I survived my exam preparation and the actual exam, but I feel like it has taken a big chunk out of me.
I always feel like I don’t do enough for my studies and in preparation of the exam and this time round it was especially bad, since I always feel like I don’t give the attention to The Girl she deserves.
So I feel in a bit of a spiral of:
- spend quality time with The Girl
- get enough sleep
- cook/eat healthy, prep food
- spend time with friends
- make sure my flat doesn’t look like a dump
- and other things adults do
All of this wants my attention and tries to takes time out of my day and then somehow I just have to realise that’s how things are and that a day has only 24 hours.
I can always try to do my best, but I have to make sure that striving to get everything done at a level I want to do it is not possible. I have to prioritise otherwise I’ll run myself into the ground.
Needless to say that while I was studying for my exam, this was my top priority and I didn’t workout or even remotely eat well.
I think when you have a sweet dessert with every meal, you are having a problem.

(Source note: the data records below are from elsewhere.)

/-- The column of an opcode byte. -/
def loNibble (op : Byte) : Nibble := nibbleOfNat (op.toNat % 16)

/-- The second byte of STOP, where `P_STOP_LEN` has one (R382). -/
def StopLen.operand : StopLen → Byte → Option Byte
  | .one, _ => none
  | .two, b => some b

/-! ### The two tables. `b1` is the byte after the opcode, `nn` the 16-bit immediate after it. -/

/-- Row 0x of the base table (R112). -/
def baseRow0 (lo : Nibble) (b1 : Byte) (nn : Word) : Instr :=
  match lo with
  | .x0 => .nop
  | .x1 => .ld_BC_nn nn
  | .x2 => .ld_atBC_A
  | .x3 => .inc_BC
  | .x4 => .inc_B
  | .x5 => .dec_B
  | .x6 => .ld_B_n b1
  | .x7 => .rlca
  | .x8 => .ld_atnn_SP nn
  | .x9 => .add_HL_BC
  | .xA => .ld_A_atBC
  | .xB => .dec_BC
  | .xC => .inc_C
  | .xD => .dec_C
  | .xE => .ld_C_n b1
  | .xF => .rrca

/-- Row 1x of the base table (R112). -/
def baseRow1 (stopLen : StopLen) (lo : Nibble) (b1 : Byte) (nn : Word) : Instr :=
  match lo with
  | .x0 => .stop (stopLen.operand b1)
  | .x1 => .ld_DE_nn nn
  | .x2 => .ld_atDE_A
  | .x3 => .inc_DE
  | .x4 => .inc_D
  | .x5 => .dec_D
  | .x6 => .ld_D_n b1
  | .x7 => .rla
  | .x8 => .jr_e b1
  | .x9 => .add_HL_DE
  | .xA => .ld_A_atDE
  | .xB => .dec_DE
  | .xC => .inc_E
  | .xD => .dec_E
  | .xE => .ld_E_n b1
  | .xF => .rra

/-- Row 2x of the base table (R112). -/
def baseRow2 (lo : Nibble) (b1 : Byte) (nn : Word) : Instr :=
  match lo with
  | .x0 => .jr_NZ_e b1
  | .x1 => .ld_HL_nn nn
  | .x2 => .ld_atHLinc_A
  | .x3 => .inc_HL
  | .x4 => .inc_H
  | .x5 => .dec_H
  | .x6 => .ld_H_n b1
  | .x7 => .daa
  | .x8 => .jr_Z_e b1
  | .x9 => .add_HL_HL
  | .xA => .ld_A_atHLinc
  | .xB => .dec_HL
  | .xC => .inc_L
  | .xD => .dec_L
  | .xE => .ld_L_n b1
  | .xF => .cpl

/-- Row 3x of the base table (R112). -/
def baseRow3 (lo : Nibble) (b1 : Byte) (nn : Word) : Instr :=
  match lo with
  | .x0 => .jr_NC_e b1
  | .x1 => .ld_SP_nn nn
  | .x2 => .ld_atHLdec_A
  | .x3 => .inc_SP
  | .x4 => .inc_atHL
  | .x5 => .dec_atHL
  | .x6 => .ld_atHL_n b1
  | .x7 => .scf
  | .x8 => .jr_C_e b1
  | .x9 => .add_HL_SP
  | .xA => .ld_A_atHLdec
  | .xB => .dec_SP
  | .xC => .inc_A
  | .xD => .dec_A
  | .xE => .ld_A_n b1
  | .xF => .ccf

/-- Row 4x of the base table (R112). -/
def baseRow4 (lo : Nibble) (_b1 : Byte) (_nn : Word) : Instr :=
  match lo with
  | .x0 => .ld_B_B
  | .x1 => .ld_B_C
  | .x2 => .ld_B_D
  | .x3 => .ld_B_E
  | .x4 => .ld_B_H
  | .x5 => .ld_B_L
  | .x6 => .ld_B_atHL
  | .x7 => .ld_B_A
  | .x8 => .ld_C_B
  | .x9 => .ld_C_C
  | .xA => .ld_C_D
  | .xB => .ld_C_E
  | .xC => .ld_C_H
  | .xD => .ld_C_L
  | .xE => .ld_C_atHL
  | .xF => .ld_C_A

/-- Row 5x of the base table (R112). -/
def baseRow5 (lo : Nibble) (_b1 : Byte) (_nn : Word) : Instr :=
  match lo with
  | .x0 => .ld_D_B
  | .x1 => .ld_D_C
  | .x2 => .ld_D_D
  | .x3 => .ld_D_E
  | .x4 => .ld_D_H
  | .x5 => .ld_D_L
  | .x6 => .ld_D_atHL
  | .x7 => .ld_D_A
  | .x8 => .ld_E_B
  | .x9 => .ld_E_C
  | .xA => .ld_E_D
  | .xB => .ld_E_E
  | .xC => .ld_E_H
  | .xD => .ld_E_L
  | .xE => .ld_E_atHL
  | .xF => .ld_E_A

/-- Row 6x of the base table (R112). -/
def baseRow6 (lo : Nibble) (_b1 : Byte) (_nn : Word) : Instr :=
  match lo with
  | .x0 => .ld_H_B
  | .x1 => .ld_H_C
  | .x2 => .ld_H_D
  | .x3 => .ld_H_E
  | .x4 => .ld_H_H
  | .x5 => .ld_H_L
  | .x6 => .ld_H_atHL
  | .x7 => .ld_H_A
  | .x8 => .ld_L_B
  | .x9 => .ld_L_C
  | .xA => .ld_L_D
  | .xB => .ld_L_E
  | .xC => .ld_L_H
  | .xD => .ld_L_L
  | .xE => .ld_L_atHL
  | .xF => .ld_L_A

Even my breakfast had a sweet dessert today, and then lunch and so will dinner.
I think my willpower is completely exhausted at the moment, I just need to let everything go for a bit right now. Clawing myself towards next Wednesday when I go on holiday for a week.
I don’t know how to conclude this post, I don’t know what will happen until my holidays, during my holidays or after. I hope I will be a bit more relaxed and the burden of having to studying will be taken off until October and all I can hope for is to come back and feeling refreshed with new willpower.